TEMPE, Arizona — Tempe has offered a developer a 20-year incentive package that could give back as much as $800,000 each year in taxes in exchange for building a hotel and conference center in the city’s downtown, according to the Arizona Republic newspaper.

Developer USA Place Hotel Management LLC could receive as much as $16 million in rebates on city sales taxes and hotel-bed tax revenue.

The project will include a 330-room Omni hotel, a 30,000-square-foot conference center and the national headquarters for USA Basketball.

The Tempe City Council unanimously approved the incentive for development of the site, which serves as a western gateway to Arizona State University (ASU).

ASU and Tempe have long targeted the corner for a high-end development. Before the recession, several developers had proposed hotel-conference centers for Tempe’s Mill Avenue District. The deals, including a $500 million mixed-use project, fizzled out when the economy went south.

The land is owned by ASU, which has partnered with USA Place to build the mixed-use development.

Tempe officials have said downtown is ripe for a midsize conference center the city and ASU would market to groups and conventions that want to be centrally located, near the university and Mill Avenue restaurants and entertainment.

The city’s civic leaders said a smaller center would be attractive because of its affordability compared with larger venues, such as the Phoenix Convention Center, and its proximity to ASU’s Tempe campus, the nation’s largest college campus by enrollment.

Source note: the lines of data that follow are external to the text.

/-- SGW answers a next state for every state with N at most NMAX whose lanes below N hold b = -1 or b in [0, N): a valid
slot gets a = 1 when the symbol at its OWN source lane b is 0 or 15 and a = 0 otherwise, keeping b; an empty slot
and the lanes from N up to 2N are EMPTY; nothing else changes but CUR and PC. (Where b is out of range SGW is
refused: GatherOutsideTheSymbolsIsRefused.) (42_segmenter.md (R112, R113), 00_scope.md R8) -/
def Obligations.WidthPassMarksOwnSymbol : Prop :=
  decode 0x7000#16 = .instr .sgw ∧
  ∀ s : State, s.n.toNat ≤ s.nmax → s.GathersInRange s.n.toNat → ∃ t, exec .sgw s = .next t ∧ BufferFrame s t ∧
    (∀ p, p < s.n.toNat → (s.front p).b ≠ -1#32 →
      ((s.symAt (s.front p).b.toNat = 0#4 ∨ s.symAt (s.front p).b.toNat = 15#4) →
        t.front p = ⟨1#32, (s.front p).b⟩) ∧
      (s.symAt (s.front p).b.toNat ≠ 0#4 → s.symAt (s.front p).b.toNat ≠ 15#4 →
        t.front p = ⟨0#32, (s.front p).b⟩)) ∧
    (∀ p, p < s.n.toNat → (s.front p).b = -1#32 → t.front p = ⟨0#32, -1#32⟩) ∧
    (∀ p, s.n.toNat ≤ p → p < 2 * s.n.toNat → t.front p = ⟨0#32, -1#32⟩)

/-- EXP i with a legal step answers a next state for every state with N at most NMAX whose lanes below 2N hold b = -1 or
b in [0, N): every lane below 2N takes the whole pair of the lane 2^i to its left when that lane exists, is valid,
and bit i of its a - w is set (w = 1 if the symbol at its b is 0 or 15); else it keeps its own pair when valid with
bit i clear; else it is EMPTY; nothing else changes but CUR and PC. (Where b is out of range EXP is refused:
GatherOutsideTheSymbolsIsRefused.) (44_expander.md (R130), 00_scope.md R8) -/
def Obligations.ExpandStepRoutesRight : Prop :=
  ∀ (s : State) (i : StepIx), i ≠ 31#5 → s.n.toNat ≤ s.nmax → s.GathersInRange (2 * s.n.toNat) →
  decode (0x9000#16 + i.setWidth 16) = .instr (.exp i) ∧
  ∃ t, exec (.exp i) s = .next t ∧ BufferFrame s t ∧
    ∀ w : Nat → Word,
      (∀ y, w y = if s.symAt (s.front y).b.toNat = 0#4 ∨ s.symAt (s.front y).b.toNat = 15#4 then 1#32 else 0#32) →
      ∀ moves : Nat → Prop,
        (∀ y, moves y ↔ (s.front y).b ≠ -1#32 ∧ ((s.front y).a - w y).toNat / 2 ^ i.toNat % 2 = 1) →
        ∀ x, x < 2 * s.n.toNat →
          (∀ y, y + 2 ^ i.toNat = x → moves y → t.front x = s.front y) ∧
          ((∀ y, y + 2 ^ i.toNat = x → ¬moves y) →
            ((s.front x).b ≠ -1#32 ∧ ¬moves x → t.front x = s.front x) ∧
            ((s.front x).b = -1#32 ∨ moves x → t.front x = ⟨0#32, -1#32⟩))
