-- ==== Sys2Proof/Laws/Step.lean ====
section
/-! SUPPORT. What a step can do, said once. -/

namespace Sys2Proof.Machine

/-- The sequencer's step, when it answers next: a word was fetched, it decoded, and its operation ran. -/
theorem State.seqStep_next {s t : State} (h : s.seqStep = .next t) :
    ∃ w i, s.fetchWord = some w ∧ decode w = .instr i ∧ exec i s.dropSupplied = .next t := by
  unfold State.seqStep at h
  split at h
  · cases h
  · split at h
    · cases h
    · exact ⟨_, _, ‹_›, ‹_›, h⟩

/-- The sequencer's turn, when it answers next. -/
theorem State.seqTurn_next {s t : State} (h : s.seqTurn = .next t) :
    (s.busy = false ∧ t = s) ∨
    (s.busy = true ∧ ∃ w i, s.fetchWord = some w ∧ decode w = .instr i ∧ exec i s.dropSupplied = .next t) := by
  unfold State.seqTurn at h
  split at h
  · exact .inr ⟨‹_›, State.seqStep_next h⟩
  · injection h with h
    exact .inl ⟨by simpa using ‹¬s.busy = true›, h.symm⟩

/-- A step, when it answers next: the sequencer's turn, or the schedule's next event. -/
theorem step_next {s t : State} (h : step s = .next t) :
    (s.inbox = [] ∧ s.seqTurn = .next t) ∨
    ∃ e rest, s.inbox = e :: rest ∧ State.event e { s with inbox := rest } = .next t := by
  unfold step State.transition at h
  split at h
  · exact .inl ⟨‹_›, h⟩
  · exact .inr ⟨_, _, ‹_›, h⟩

/-- What START can do. -/
theorem State.start_cases (s : State) :
    (s.busy = true ∧ s.start = s) ∨
    (s.busy = false ∧ s.cfgCheck = 0#4 ∧ s.start = s.clearResult.beginEncode) ∨
    (s.busy = false ∧ s.cfgCheck ≠ 0#4 ∧ s.start = s.clearResult.raiseCfgError s.cfgCheck) := by
  unfold State.start
  split
  · exact .inl ⟨‹_›, rfl⟩
  · have hb : s.busy = false := by simpa using ‹¬s.busy = true›
    split
    · exact .inr (.inl ⟨hb, ‹_›, rfl⟩)
    · exact .inr (.inr ⟨hb, ‹_›, rfl⟩)

/-- What ABORT can do. -/
theorem State.abort_cases (s : State) :
    (s.busy = true ∧ s.abort = s.abandon) ∨ (s.busy = false ∧ s.abort = s) := by
  unfold State.abort
  split
  · exact .inl ⟨‹_›, rfl⟩
  · exact .inr ⟨by simpa using ‹¬s.busy = true›, rfl⟩

/-- What a command word can do. -/
theorem State.command_cases (s : State) (w : Word) :
    s.command w = s.abort ∨ s.command w = s.start ∨ s.command w = s := by
  unfold State.command
  split
  · exact .inl rfl
  · split
    · exact .inr (.inl rfl)
    · exact .inr (.inr rfl)

/-- What a write on the host port can do: a command, an input register or a symbol cell written while idle, or nothing. -/
theorem State.hostWrite_cases (s : State) (sp : Space) (ix : Nat) (w : Word) :
    (sp = .reg ∧ ix = 0 ∧ s.hostWrite sp ix w = s.command w) ∨
    (s.busy = false ∧ sp = .reg ∧ ix = 2 ∧ s.hostWrite sp ix w = { s with n := w }) ∨
    (s.busy = false ∧ sp = .reg ∧ ix = 3 ∧ s.hostWrite sp ix w = { s with mrn := w }) ∨
    (s.busy = false ∧ sp = .reg ∧ ix = 4 ∧ s.hostWrite sp ix w = { s with mrw := w }) ∨
    (s.busy = false ∧ sp = .sym ∧ ix < s.nmax ∧ s.hostWrite sp ix w = s.writeSym ix (symCellOf w)) ∨
    s.hostWrite sp ix w = s := by
  cases sp with
  | out => simp [State.hostWrite]
  | sym =>
    cases hb : s.busy <;> by_cases hi : ix < s.nmax <;> simp [State.hostWrite, hb, hi]
  | reg =>
    match ix with
    | 0 => simp [State.hostWrite, State.writeReg]
    | 2 => cases hb : s.busy <;> simp [State.hostWrite, State.writeReg, hb]
    | 3 => cases hb : s.busy <;> simp [State.hostWrite, State.writeReg, hb]
    | 4 => cases hb : s.busy <;> simp [State.hostWrite, State.writeReg, hb]
    | 1 => simp [State.hostWrite, State.writeReg]
    | n + 5 => simp [State.hostWrite, State.writeReg]

/-- While busy, a write that is no ABORT does nothing. -/
theorem State.hostWrite_of_busy {s : State} (hb : s.busy = true) {sp : Space} {ix : Nat} {w : Word}
    (ha : sp = .reg → ix = 0 → w.getLsbD 1 = false) : s.hostWrite sp ix w = s := by
  obtain ⟨hsp, hix, h⟩ | ⟨h, _⟩ | ⟨h, _⟩ | ⟨h, _⟩ | ⟨h, _⟩ | h := s.hostWrite_cases sp ix w
  · rw [h, State.command, ha hsp hix, if_neg (by decide), State.start, hb, if_pos rfl, ite_self]
  iterate 4 (rw [hb] at h; cases h)
  exact h

end Sys2Proof.Machine
end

Tempe’s incentive applies only to the hotel and conference center, not to other components of the project. The distinction is important because Tempe officials have said the deal is aligned with state laws requiring that hotel-bed taxes be used to promote tourism.

Tempe officials say the incentive is worth the investment because it would bring an estimated $34.7 million in net revenue to the city during the 20-year agreement. Public records tied to the development agreement argue that “in the absence of the tax incentive,” the project would not have been located in Tempe.

The agreement also says the developer must spend at least $495,000 annually for 20 years on the promotion of tourism in Tempe.